The new program makes it possible for parents who don’t speak English to receive the pins with a letter from Air Force Chief of Staff Gen. John P. Jumper and Secretary James Roche in their native language.

In a brief ceremony, the parents of three airmen were given the pins and letters, two in Spanish and one in Tagalog, the primary language of the Philippines.

Letters are available in 100 languages.

In May, the service rolled the Parent Pin program, designed to say thank you to parents for being the support network for their fighting force.

“It’s not just the kids who go out there” and become airmen, Jumper said when the program was introduced. “It’s also the parents, who brought these kids to us.”

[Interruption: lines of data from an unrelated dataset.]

-- ==== Sys2Proof/Machine/FioLink.lean ====
section
/-! DEFINITION. The island links (13 R339 to R342, R346, R347, R351, R356): downlink frames as the link master sends them, what an island does
on one, and its answer. `wire` keeps island i's last downlink frame at 32 + i and its last uplink frame at 48 + i. -/

namespace Sys2Proof.Machine

def State.il (s : State) (i : Nat) : IslS := SMap.get s.isl i IslS.init
def State.updIl (s : State) (i : Nat) (f : IslS → IslS) : State := { s with isl := SMap.put s.isl i IslS.init (f (s.il i)) }

/-- A frame with its CRC-16 (R340). -/
def islFrame (b : List Nat) : List Byte :=
  let l := b.map (BitVec.ofNat 8)
  l ++ beBytes 2 (crc16 0xFFFF l)

/-- Eight 2-bit fields (R341). -/
def pack2 (f : Nat → Nat) : Nat := ((List.range 8).map fun n => f n % 4 * 4 ^ n).sum

/-- Eight bits. -/
def pack1 (f : Nat → Bool) : Nat := ((List.range 8).map fun n => b2n (f n) * 2 ^ n).sum

def IslS.chan (q : IslS) (n : Nat) : IChan := SMap.get q.chans n IChan.init
def IslS.setChan (q : IslS) (n : Nat) (c : IChan) : IslS := { q with chans := SMap.put q.chans n IChan.init c }

/-- Filtered state of a channel (R347). -/
def IChan.state (c : IChan) : Nat := if c.broken then 2 else if c.closed then 1 else 0

/-- A cause of the fault bit holds (R356). -/
def IslS.cause (q : IslS) : Bool := q.latched ≠ 0 || q.supply || q.halt || q.wet

/-- The fault bit rises with a cause. -/
def IslS.judge (q : IslS) : IslS := { q with fault := q.fault || q.cause }

/-- What the island's switches drive: nothing while it is not loaded, halted, tripped or de-energised (R344, R19, R38). -/
def IslS.drive (q : IslS) : Nat := if q.alive && !q.halt && !q.tripped && !q.dead then q.applied - (q.applied &&& q.latched) else 0

/-- Class of a pulse current in µA (R346). -/
def currentClass (wb : Bool) (ua : Nat) : Nat := if 5000 ≤ ua then 1 else if ua < 400 ∧ wb then 2 else 0

/-- The counter filter at an input sample (R347). -/
def IChan.sample (c : IChan) (first : Bool) (raw : Nat) : IChan :=
  let cc := if first then (if raw = 1 then c.lim else 0) else if raw = 1 then min (c.cc + 1) c.lim else min (c.cc - 1) c.lim
  let cb := if first then (if raw = 2 then c.brk else 0) else if raw = 2 then min (c.cb + 1) c.brk else min (c.cb - 1) c.brk
  { c with cc := cc, cb := cb
           closed := if cc = c.lim then true else if cc = 0 then false else c.closed
           broken := if cb = c.brk then true else if cb = 0 then false else c.broken }

/-- An input sample of pulse currents in µA. -/
def IslS.sample (q : IslS) (ua : List Nat) : IslS :=
  let cls (n : Nat) : Nat := currentClass (q.chan n).wb (ua.getD n 0)
  let wet := (List.range 8).any fun n => cls n = 1 && decide (ua.getD n 0 < 9000)
  let p := (List.range 8).foldl (fun p n => p.setChan n ((p.chan n).sample q.first (cls n))) q
  { p with raw := pack2 cls, first := false, sampled := true, wet := wet }

/-- Read-back class of an output voltage, in percent of the field supply (R354). -/
def rbClass (pc : Nat) : Nat := if 70 ≤ pc then 1 else if pc ≤ 20 then 0 else 2

/-- The island's answer (R341); `volts`: the output voltages measured. -/
def IslS.answer (q : IslS) (output : Bool) (volts : List Nat) : List Byte :=
  let head := b2n q.fault * 8 + b2n q.halt * 4
  if output then
    let rb := pack2 fun n => rbClass (volts.getD n 0)
    islFrame [0x90 + head + b2n q.held.isSome * 2, q.good, rb / 256, rb % 256, q.applied, q.snum]
  else
    let st := pack2 fun n => (q.chan n).state
    islFrame [0x80 + head, q.good, st / 256, st % 256, q.raw / 256, q.raw % 256]

/-- A downlink frame leaves (R340): type and flags, bytes 2 and 3, the 16-bit word; `ask`: an uplink frame is expected. -/
def State.dlSend (s : State) (i : Nat) (b0 b2 b3 w : Nat) (ask : Bool) : State :=
  let q := s.il i
  let s := s.updIl i fun q => { q with seq := (q.seq + 1) % 256, unechoed := if ask then (q.unechoed ++ [q.seq]).drop (q.unechoed.length - 254) else q.unechoed }
  s.setWire (32 + i) (islFrame [b0, q.seq, b2, b3, w / 256 % 256, w % 256])

/-- The island answers on the line. -/
def State.ulSend (s : State) (i : Nat) (volts : List Nat) : State :=
  s.setWire (48 + i) ((s.il i).answer (decide (8 ≤ i)) volts)

/-- A downlink frame that asks for an answer, and what the island does with it where it arrives good. -/
def State.dlAsk (s : State) (i b0 b2 b3 : Nat) (volts : List Nat) (f : IslS → IslS) : State :=
  let n := (s.il i).seq
  let s := s.dlSend i b0 b2 b3 0 true
  if (s.il i).linked ∧ (s.il i).alive then (s.updIl i fun q => (f { q with good := n }).judge).ulSend i volts else s

/-- The link runs: running, stale or halted. -/
def State.islOn (s : State) (i : Nat) : Bool := s.islandPresent i && decide (2 ≤ s.get (FIO_state i)) && decide (s.get (FIO_state i) ≤ 4)

/-- The output islands. -/
def outIslands : List Nat := [8, 9, 10, 11]

/-- A de-energise frame (R357): the outputs are off until the next cold start. -/
def State.deEnergise (s : State) (i : Nat) (volts : List Nat) : State := s.dlAsk i 0x30 0 0 volts fun q => { q with dead := true, held := none }

/-- Entry into the passive state: a de-energise frame to every output island (01 R38). -/
def State.fioPassive (s : State) : State := s.each outIslands fun s i => if s.islOn i then s.deEnergise i [] else s

/-- R345: the pulse returns to the train-time grid. -/
def State.fioRealign (s : State) : State := s.setIsl (s.isl.map fun e => (e.1, { e.2 with resync := true }))

end Sys2Proof.Machine
end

A Pentagon officer who got the pin for his father in Colombia commented that it would be “so much more meaningful” for his dad to have a document in his native tongue.

Tonini says the number of requests they’ve gotten shows how important so simple a gesture can be for families.

“Parents want to brag about their kids. Ultimately, airmen vote with their feet. If we take care of the parents and families, then we can keep those highly-trained individuals.”